A scalable Docker Swarm Cluster for an EOS node

in #eos6 years ago (edited)

Hello EOS community,

In this article we will build and test EOS Block Producing nodes on a Docker Swarm. I (Bohdan) am not a big expert in Docker, so this is experimental training and configuration, but so far, I like the results.

Our configuration withstood an attack of over 42k requests per second. We hope to find the upper limit with additional testing.

Important: this document is not an authoritative manual. We are sharing are experiments, results, and ideas.

Summary

We ran tests on the Jungle testnetwork (http://jungle.cryptolions.io:9898/monitor/) which were started by Syed of @eoscafe and Igor of @eosrio and supported by almost the whole Jungle community. Thank you everyone!!! The test consisted of spamming get_info requests from different parties.

Normal nodes would stop answering requests after 0.5 - 2 minutes spamming an average of approximately 25,000 requests per second. In this round of tests, only Eric's (@xebb's) configuration of the five to ten configurations we tested survived the load.
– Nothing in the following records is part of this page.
-- ==== Sys2Proof/Certificates/Slice0/Obligations.lean ====
section
/-! DEFINITION. The statements for the provers. Each cites the rules of spec/ it formalises; OBLIGATIONS.json lists them. -/

open Sys2Proof Sys2Proof.Machine

/-! ## Encoding -/

/-- Decode reads back every instruction encode wrote (R60, R62, R66, R67, R74). -/
def Obligations.DecodeOfEncodeIsTheInstruction : Prop := ∀ i : Instr, decode (encode i) = .ok i

/-- R60: OP, A, B and S are bits [7:0], [15:8], [23:16] and [151:24] of the command word, and hold all of it. -/
def Obligations.CommandWordLayout : Prop :=
  ∀ w : CmdWord,
    (∀ i < 8, (fieldOP w).getLsbD i = w.getLsbD i ∧ (fieldA w).getLsbD i = w.getLsbD (8 + i) ∧
      (fieldB w).getLsbD i = w.getLsbD (16 + i)) ∧
    (∀ i < 128, (packLanes (fieldS w)).getLsbD i = w.getLsbD (24 + i)) ∧
    packCmd (fieldOP w) (fieldA w) (fieldB w) (fieldS w) = w

/-- R61: RB, RS and STATUS are bits [7:0], [135:8] and [137:136] of the response word, with the four status codes. -/
def Obligations.ResponseWordLayout : Prop :=
  (∀ r : Rsp,
    (∀ i < 8, r.word.getLsbD i = r.rb.getLsbD i) ∧
    (∀ i < 128, r.word.getLsbD (8 + i) = (packLanes r.rs).getLsbD i) ∧
    (∀ i < 2, r.word.getLsbD (136 + i) = r.status.getLsbD i) ∧ Rsp.ofWord r.word = r) ∧
  okStatus = 0 ∧ (∀ operand v, (FaultInfo.invalidByte operand v).code = 1) ∧
  (∀ shape, (FaultInfo.dimension shape).code = 2) ∧ (∀ op, (FaultInfo.illegalOp op).code = 3)

/-- R62: lane k is bits [24+8k+7 : 24+8k] of CMD and [8+8k+7 : 8+8k] of RSP, and holds `st[k mod 4][k div 4]`. -/
def Obligations.StateByteLanes : Prop :=
  ∀ (w : CmdWord) (v : RspWord) (k : Fin 16),
    (∀ i < 8, (fieldS w)[k].getLsbD i = w.getLsbD (24 + 8 * k.val + i) ∧
      ((Rsp.ofWord v).rs)[k].getLsbD i = v.getLsbD (8 + 8 * k.val + i)) ∧
    ∀ f : Block, (toMatrix f)[k.val % 4]?.bind (·[k.val / 4]?) = some f[k]

/-- R67: decode over all 256 OP values: the nine operations with the operands they read; the other 247 raise
ILLEGAL_OP with the OP byte. That the step answers a next state, with the fault recorded, is DEDUCED (log 4). -/
def Obligations.DecodeTotalOverOpBytes : Prop :=
  (∀ w : CmdWord,
    (fieldOP w = 0x01 → decode w = .ok (.gfDbl (fieldA w))) ∧
    (fieldOP w = 0x02 → decode w = .ok (.gfMul (fieldA w) (fieldB w))) ∧
    (fieldOP w = 0x03 → decode w = .ok (.affFwdG (fieldA w))) ∧
    (fieldOP w = 0x13 → decode w = .ok (.affFwdS (fieldA w))) ∧
    (fieldOP w = 0x04 → decode w = .ok (.affInvG (fieldA w))) ∧
    (fieldOP w = 0x14 → decode w = .ok (.affInvS (fieldA w))) ∧
    (fieldOP w = 0x05 → decode w = .ok (.shrG (fieldS w))) ∧
    (fieldOP w = 0x15 → decode w = .ok (.shrS (fieldS w))) ∧
    (fieldOP w = 0x06 → decode w = .ok (.mixc (fieldS w))) ∧
    (fieldOP w ∉ legalOps → decode w = .error (.illegalOp (fieldOP w)) ∧
      ∀ (s : State) (rest : List HostInput), s.pending = .command w :: rest →
        ∃ t, step s = .next t ∧ t.outcomes = s.outcomes ++ [.fault (.illegalOp (fieldOP w))])) ∧
  ((List.range 256).countP fun v => !legalOps.contains (BitVec.ofNat 8 v)) = 247

/-- R63, R64, R65: a word decodes to an instruction exactly when OP[7:5] is 0, OP[3:0] is 1 to 6, and OP[4] is 0 unless
OP[3:0] is 3, 4 or 5: the field rules and the list of R67 agree. -/
def Obligations.FieldRulesAgreeWithDecode : Prop :=
  ∀ w : CmdWord, (∃ i, decode w = .ok i) ↔
    w.extractLsb' 5 3 = 0 ∧ (1 ≤ (w.extractLsb' 0 4).toNat ∧ (w.extractLsb' 0 4).toNat ≤ 6) ∧
      (w.getLsbD 4 = true → (w.extractLsb' 0 4).toNat ∈ [3, 4, 5])

/-- 95_test_vectors.md: one command word of each operation, and one illegal word, decode to what they stand for. -/
def Obligations.SpecWordsDecode : Prop :=
  decode 0x005701 = .ok (.gfDbl 0x57) ∧ decode 0x835702 = .ok (.gfMul 0x57 0x83) ∧
  decode 0x00CA03 = .ok (.affFwdG 0xCA) ∧ decode 0x00CA13 = .ok (.affFwdS 0xCA) ∧
  decode 0x00ED04 = .ok (.affInvG 0xED) ∧ decode 0x00ED14 = .ok (.affInvS 0xED) ∧
  decode 0x0f0e0d0c0b0a09080706050403020100000005 =
    .ok (.shrG #v[0x00, 0x01, 0x02, 0x03, 0x04, 0x05, 0x06, 0x07, 0x08, 0x09, 0x0a, 0x0b, 0x0c, 0x0d, 0x0e, 0x0f]) ∧
  decode 0x3052411ee55db4b8f198bfe0ae1127d4000015 =
    .ok (.shrS #v[0xd4, 0x27, 0x11, 0xae, 0xe0, 0xbf, 0x98, 0xf1, 0xb8, 0xb4, 0x5d, 0xe5, 0x1e, 0x41, 0x52, 0x30]) ∧
  decode 0x340737e0a29831318d305a88a8f64332000006 =
    .ok (.mixc #v[0x32, 0x43, 0xf6, 0xa8, 0x88, 0x5a, 0x30, 0x8d, 0x31, 0x31, 0x98, 0xa2, 0xe0, 0x37, 0x07, 0x34]) ∧
  decode 0x835712 = .error (.illegalOp 0x12)

/-- R73: a command word is spelled 0x and 38 hexadecimal digits, most significant first; a byte operation with S = 0 has 6.
That a word with an illegal OP and S = 0 has 6 digits too, and that letters are lower-case, is the model's (log 16). Read
back, the digits give the word. -/
def Obligations.HexSpellingReadsBack : Prop :=
  ∀ w : CmdWord, ∃ digits : List Char, spellWord w = '0' :: 'x' :: digits ∧
    (fieldOP w ∈ [0x05, 0x15, 0x06] ∨ fieldS w ≠ zeroBlock → digits.length = 38) ∧
    (fieldOP w ∉ [0x05, 0x15, 0x06] ∧ fieldS w = zeroBlock → digits.length = 6) ∧
    (∀ c ∈ digits, c ∈ "0123456789abcdef".toList) ∧
    digits.foldl (fun v c => 16 * v + "0123456789abcdef".toList.idxOf c) 0 = w.toNat

/-! ## Stepping -/

/-- When the host's next input is a word that decodes to i, step is exec of i, with the input taken and the word left on
the command port (R11, R30). -/
def Obligations.StepRunsTheDecodedInstruction : Prop :=
  ∀ (s : State) (w : CmdWord) (rest : List HostInput) (i : Instr), s.pending = .command w :: rest → decode w = .ok i →
    step s = exec i { s with pending := rest, cmd := some w }

/-- A word placed as the next input, in the opcode table's numbering, is what the next step runs. -/
def Obligations.PlacedWordRunsNext : Prop :=
  ∀ (s : State) (nbits w : Nat) (i : Instr), decodeTableWord nbits w = some i →
    step (s.withFetchWord nbits w) = exec i { s with cmd := some (tableWord nbits w) }

/-- R204, R200: an illegal OP byte raises ILLEGAL_OP: STATUS is 3, the fault with the OP byte is recorded, the mark set,
and nothing else is changed. That the step answers a next state is DEDUCED (log 4). -/
def Obligations.IllegalOpIsRecorded : Prop :=
  ∀ (s : State) (w : CmdWord) (rest : List HostInput), s.pending = .command w :: rest → fieldOP w ∉ legalOps →
    ∃ t, step s = .next t ∧ t.rsp.status = 3 ∧ t.outcomes = s.outcomes ++ [.fault (.illegalOp (fieldOP w))] ∧
      t.faultMark = true ∧ t.pending = rest ∧ t.cmd = some w

/-- R206: a legal command on any command word completes with STATUS = 0; decode raises only ILLEGAL_OP, the boundary
only INVALID_BYTE and DIMENSION. That an illegal OP's step answers a next state, with the fault recorded, is DEDUCED
(R204; log 4). -/
def Obligations.LegalCommandCompletes : Prop :=
  (∀ (s : State) (w : CmdWord) (rest : List HostInput), s.pending = .command w :: rest → fieldOP w ∈ legalOps →
    ∃ t, step s = .next t ∧ t.rsp.status = 0 ∧ t.outcomes = s.outcomes ++ [.ok t.rsp] ∧ t.faultMark = s.faultMark) ∧
  (∀ (s : State) (w : CmdWord) (rest : List HostInput), s.pending = .command w :: rest → fieldOP w ∉ legalOps →
    ∃ t, step s = .next t ∧ t.outcomes = s.outcomes ++ [.fault (.illegalOp (fieldOP w))]) ∧
  ∀ (c : Call) (info : FaultInfo), c.toInstr = .error (.fault info) → info.code = 1 ∨ info.code = 2

/-- R20: the response to a command depends on nothing but the command: from any two states, the outcomes are the same
fault, or two Ok responses that agree on STATUS and on every field the operation writes. -/
def Obligations.ResponseDependsOnCommandAlone : Prop :=
  ∀ (s s' : State) (w : CmdWord) (rest rest' : List HostInput),
    s.pending = .command w :: rest → s'.pending = .command w :: rest' →
    ∃ t t' o o', step s = .next t ∧ step s' = .next t' ∧ t.outcomes = s.outcomes ++ [o] ∧
      t'.outcomes = s'.outcomes ++ [o'] ∧ agreeOnWritten (fieldOP w) t.rsp t'.rsp ∧
      ((o = .ok t.rsp ∧ o' = .ok t'.rsp) ∨ ∃ info, o = .fault info ∧ o' = .fault info)

/-- R69: the response does not depend on a field the operation does not read. -/
def Obligations.UnreadFieldsAreDontCare : Prop :=
  ∀ (s : State) (w w' : CmdWord) (rest : List HostInput), agreeOnRead w w' →
    ∃ t t' o o', step { s with pending := .command w :: rest } = .next t ∧
      step { s with pending := .command w' :: rest } = .next t' ∧ t.outcomes = s.outcomes ++ [o] ∧
      t'.outcomes = s.outcomes ++ [o'] ∧ agreeOnWritten (fieldOP w) t.rsp t'.rsp ∧
      ((o = .ok t.rsp ∧ o' = .ok t'.rsp) ∨ ∃ info, o = .fault info ∧ o' = .fault info)

/-- The frame of all nine instructions (R29, R46): nothing is changed but the response and the run's record, which gains
this Ok response, and the model's own draw counter, which advances by one (DESIGN CHOICE, log 2); the command word, the
inputs to come and the fault mark stay. -/
def Obligations.InstructionFrame : Prop :=
  ∀ (i : Instr) (s t : State), exec i s = .next t →
    t.pending = s.pending ∧ t.cmd = s.cmd ∧ t.faultMark = s.faultMark ∧ t.outcomes = s.outcomes ++ [.ok t.rsp] ∧
      t.draws = s.draws + 1 ∧ t.rsp.status = 0

/-- Reset asserted changes nothing but the response word (R230, R232) and the model's own draw counter. -/
def Obligations.ResetInputFrame : Prop :=
  ∀ (s : State) (rest : List HostInput), s.pending = .reset :: rest →
    ∃ t, step s = .next t ∧ t.pending = rest ∧ t.cmd = s.cmd ∧ t.outcomes = s.outcomes ∧ t.faultMark = s.faultMark

/-- A step stops with a fault exactly at the end of the run, when the host presents nothing more (R241; log 6). -/
def Obligations.StepFaultsOnlyAtTheEnd : Prop :=
  ∀ (s : State) (r : Fault), step s = .fault r ↔ s.pending = [] ∧ r = .noCommand

/-! ## The run -/

/-- R30: a step records at most one outcome, and the sticky mark afterwards is set exactly when it was set before or that
outcome is a fault: it is never cleared. -/
def Obligations.FaultMarkIsSticky : Prop :=
  ∀ s t : State, step s = .next t →
    ∃ os, t.outcomes = s.outcomes ++ os ∧ os.length ≤ 1 ∧ t.faultMark = (s.faultMark || os.any CmdOutcome.isFault) ∧
      (s.faultMark = true → t.faultMark = true)

/-- Every step keeps the run's invariant: the mark is set exactly when a recorded outcome is a fault, every recorded Ok
response has STATUS 0, and every recorded fault is one R201 to R204 let the CORE or the boundary raise. -/
def Obligations.EveryStepKeepsTheRunInvariant : Prop := ∀ s t : State, s.Inv → step s = .next t → t.Inv

/-- The run's invariant holds at reset, with the mark clear (R32) and no outcome recorded. -/
def Obligations.ResetMeetsTheRunInvariant : Prop :=
  State.reset.Inv ∧ State.reset.faultMark = false ∧ State.reset.outcomes = []

/-- R30, R241: a run of any finite list of command words ends, with one more outcome for each; no fault is recorded
exactly when none was before and every OP byte is legal. -/
def Obligations.RunRecordsOneOutcomePerCommand : Prop :=
  ∀ (ws : List CmdWord) (s : State), s.pending = ws.map .command →
    ∃ t : State, Host.Core.run core ws.length s = .next t ∧ t.pending = [] ∧
      (∃ os, t.observation.1 = s.observation.1 ++ os ∧ os.length = ws.length) ∧
      (t.noFaultRecorded = true ↔ s.noFaultRecorded = true ∧ ∀ w ∈ ws, fieldOP w ∈ legalOps)

/-- R207: what faulted once faults again, from any state, with the same code and info. -/
def Obligations.RetryFaultsAgain : Prop :=
  ∀ (s s' t : State) (x : HostInput) (rest rest' : List HostInput) (info : FaultInfo),
    s.pending = x :: rest → s'.pending = x :: rest' → step s = .next t → t.outcomes = s.outcomes ++ [.fault info] →
    ∃ t', step s' = .next t' ∧ t'.outcomes = s'.outcomes ++ [.fault info] ∧ t'.rsp.status = t.rsp.status

/-! ## GF(2^8) arithmetic -/

/-- GF.DBL (R101, R104): below 0x80 RB is twice A; from 0x80 on it is twice A, cut to 8 bits, XOR 0x1B. -/
def Obligations.GfDblDoublesInTheField : Prop :=
  ∀ (a : Byte) (s : State), ∃ t, exec (.gfDbl a) s = .next t ∧ t.rsp.status = 0 ∧
    (a.toNat < 0x80 → t.rsp.rb.toNat = 2 * a.toNat) ∧
    (0x80 ≤ a.toNat → t.rsp.rb = BitVec.ofNat 8 (2 * a.toNat) ^^^ 0x1B)

/-- GF.MUL (R105, R106): RB is the carry-less product of A and B reduced modulo 0x11B. -/
def Obligations.GfMulIsThePolynomialProduct : Prop :=
  ∀ (a b : Byte) (s : State), ∃ t, exec (.gfMul a b) s = .next t ∧ t.rsp.status = 0 ∧
    t.rsp.rb = polyReduce (polyMul a b)

/-- R106: double-and-add gives the carry-less product, of degree at most 14, reduced modulo 0x11B: the product is a
multiple of 0x11B plus the result. -/
def Obligations.DoubleAndAddIsTheReducedProduct : Prop :=
  ∀ x y : Byte, gmul x y = polyReduce (polyMul x y) ∧ (polyMul x y).toNat < 2 ^ 15 ∧
    ∃ q : Byte, polyMul x y =
      (List.range 8).foldl (fun p i => if q.getLsbD i then p ^^^ (0x11B#16 <<< i) else p) 0 ^^^ (gmul x y).setWidth 16

/-- R102: the laws of xtime. -/
def Obligations.XtimeLaws : Prop :=
  (∀ b : Byte, b.toNat < 0x80 → (xtime b).toNat = 2 * b.toNat % 256) ∧
  (∀ b : Byte, 0x80 ≤ b.toNat → (xtime b).toNat = (2 * b.toNat % 256) ^^^ 0x1B) ∧
  (∀ p q : Byte, xtime (p ^^^ q) = xtime p ^^^ xtime q) ∧ Function.Bijective xtime ∧
  ∀ b : Byte, xtime b = gmul b 0x02

/-- R107: the field laws (a) to (g). -/
def Obligations.FieldLaws : Prop :=
  (∀ x y : Byte, (gmul x y).toNat ≤ 255) ∧ (∀ x : Byte, gmul x 1 = x) ∧ (∀ x : Byte, gmul x 0 = 0) ∧
  (∀ x y : Byte, gmul x y = gmul y x) ∧ (∀ x y z : Byte, gmul (gmul x y) z = gmul x (gmul y z)) ∧
  (∀ x y z : Byte, gmul x (y ^^^ z) = gmul x y ^^^ gmul x z) ∧
  ∀ x : Byte, x ≠ 0 → (∃! y : Byte, gmul x y = 1) ∧ gmul x ((fun p => gmul p x)^[254] 1) = 1

/-! ## The affine layer -/

/-- R120: `M[i][j] = 1` exactly when (j − i) mod 8 is 0, 4, 5, 6 or 7; the constant is 0x63. The matrix bits are a choice,
from general knowledge (D13; PRESUMED, log 8). -/
def Obligations.ForwardMatrixBits : Prop :=
  (∀ i j : Fin 8, AFFINE_FWD_MATRIX[i].getLsbD j.val = true ↔ (j.val + 8 - i.val) % 8 ∈ [0, 4, 5, 6, 7]) ∧
  AFFINE_FWD_CONST = 0x63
He used HaProxy LoadBalancing and wrote this excellent tutorial here: https://steemit.com/eos-blockproducers/@xebb/eos-community-testnet-update-with-initial-performance-testing-on-dawn-3-0-0.
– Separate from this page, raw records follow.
-- ==== Sys2Proof/Tests/Slice0.lean ====
section
/-! SUPPORT. The model's own tests. Every expected value is the spec's: 95_test_vectors.md (L1, L2, P), the examples and
corner cases of the instruction rules R104 to R172, or a bit position of R60 to R66. The last part holds, for every
statement with hypotheses, a state and operands that meet them. -/

namespace Sys2Proof.Tests

open Sys2Proof.Machine

/-- The machine after reset with these inputs presented. -/
def presenting (xs : List HostInput) : State := { State.reset with pending := xs }

/-- The state a step answers. -/
def nextOf (o : Host.Outcome State Fault Refusal) : Option State :=
  match o with
  | .next t => some t
  | .fault _ => none
  | .refused _ => none

/-- RB after one command word. -/
def rbAfter (w : CmdWord) : Option Byte := (nextOf (step (presenting [.command w]))).map (·.rsp.rb)

/-- RS after one command word. -/
def rsAfter (w : CmdWord) : Option Block := (nextOf (step (presenting [.command w]))).map (·.rsp.rs)

/-- STATUS and the fault mark after one input. -/
def statusAfter (x : HostInput) : Option (BitVec 2 × Bool) :=
  (nextOf (step (presenting [x]))).map fun t => (t.rsp.status, t.faultMark)

/-- The fault a Call raises at the boundary. -/
def faultOf (c : Call) : Option FaultInfo :=
  match c.toInstr with
  | .ok _ => none
  | .error (.fault info) => some info
  | .error .notNumeric => none

/-- The State of the vectors L1-3 and L1-4, in port order. -/
def l13 : Block := #v[0x32, 0x43, 0xf6, 0xa8, 0x88, 0x5a, 0x30, 0x8d, 0x31, 0x31, 0x98, 0xa2, 0xe0, 0x37, 0x07, 0x34]

/-! ## Well-formedness: a word that each check refuses -/

theorem test_reservedClear_refuses : reservedClear 0x23 = false ∧ opLegal 0x23 = false := by decide
theorem test_functionDefined_refuses : functionDefined 0x07 = false ∧ opLegal 0x00 = false := by decide
theorem test_strategyAllowed_refuses : strategyAllowed 0x16 = false ∧ opLegal 0x11 = false := by decide
theorem test_illFormed_word : CmdWord.wellFormed 0x835712 = false ∧ CmdWord.wellFormed 0x005713 = true := by decide

/-! ## Decode and encode: words written out from R60, R62 and R66 -/

theorem test_decode_gfDbl : decode (0b01010111_00000001 : CmdWord) = .ok (.gfDbl 0x57) := by decide
theorem test_decode_gfMul : decode (0b10000011_01010111_00000010 : CmdWord) = .ok (.gfMul 0x57 0x83) := by decide
theorem test_decode_affFwdG : decode (0b11001010_00000011 : CmdWord) = .ok (.affFwdG 0xCA) := by decide
theorem test_decode_affFwdS : decode (0b11001010_00010011 : CmdWord) = .ok (.affFwdS 0xCA) := by decide
theorem test_decode_affInvG : decode (0b11101101_00000100 : CmdWord) = .ok (.affInvG 0xED) := by decide
theorem test_decode_affInvS : decode (0b11101101_00010100 : CmdWord) = .ok (.affInvS 0xED) := by decide
theorem test_decode_shrG : decode 0x340737e0a29831318d305a88a8f64332000005 = .ok (.shrG l13) := by decide
theorem test_decode_shrS : decode 0x340737e0a29831318d305a88a8f64332000015 = .ok (.shrS l13) := by decide
theorem test_decode_mixc : decode 0x340737e0a29831318d305a88a8f64332000006 = .ok (.mixc l13) := by decide

theorem test_decode_illegal :
    (([0x000000, 0x005707, 0x00570f, 0x005711, 0x835712, 0x000016, 0x005723, 0x0057ff] : List CmdWord).all fun w =>
      match decode w with
      | .ok _ => false
      | .error (.illegalOp op) => op == fieldOP w) = true := by decide

theorem test_encode_gfMul : encode (.gfMul 0x57 0x83) = 0x835702 := by decide
theorem test_encode_mixc : encode (.mixc l13) = 0x340737e0a29831318d305a88a8f64332000006 := by decide

/-- With the bits above the table's eight at 0, each row's pattern decodes to its instruction. -/
theorem test_decodeTableWord :
    decodeTableWord 8 0x13 = some (.affFwdS 0) ∧ decodeTableWord 8 0x06 = some (.mixc zeroBlock) ∧
      decodeTableWord 152 0x835702 = some (.gfMul 0x57 0x83) ∧ decodeTableWord 8 0x12 = none := by decide

theorem test_command_fields :
    fieldOP 0x835702 = 0x02 ∧ fieldA 0x835702 = 0x57 ∧ fieldB 0x835702 = 0x83 ∧
      (fieldS 0xFF000000000000000000000000000001000000)[0] = 0x01 ∧
      (fieldS 0xFF000000000000000000000000000001000000)[15] = 0xFF := by decide

theorem test_response_fields :
    (Rsp.word { rb := 0xAE, rs := zeroBlock.set 0 0x5C, status := 3 }) = (3 <<< 136) ||| 0x5CAE := by decide

theorem test_spellWord : spellWord 0x835702 = "0x835702".toList := by decide
theorem test_spellWord_state :
    spellWord 0x340737e0a29831318d305a88a8f64332000005 = "0x340737e0a29831318d305a88a8f64332000005".toList := by decide
/-- R73 shortens a byte operation only: MIXC of the zero State keeps its 38 digits. -/
theorem test_spellWord_zero_state : spellWord 0x000006 = "0x".toList ++ List.replicate 37 '0' ++ ['6'] := by decide
/-- L2-6 spells an illegal word with S = 0 in 6 digits (log 16). -/
theorem test_spellWord_illegal : spellWord 0x000016 = "0x000016".toList := by decide
theorem test_spellInstr : spellInstr (.gfMul 0x57 0x83) = "gf.mul a=0x57, b=0x83".toList := by decide
theorem test_spellInstr_state : (spellInstr (.mixc l13)).take 16 =
    "mixc s=".toList ++ [Char.ofNat 123] ++ "32 43 f6".toList := by decide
Docker's build-in loadbalancer and swarm configuration described below also showed great results, we increased spam to over 42k request per second without any problem.

Of course, Docker swarms have their advantages and disadvantages. The advantages include the use of containers, easy scaling to other servers with a single command, decentralized design (you can have cluster managers in different locations), service discoversy, built-in load balancing, flexible updates (service updates can be applied incrementally).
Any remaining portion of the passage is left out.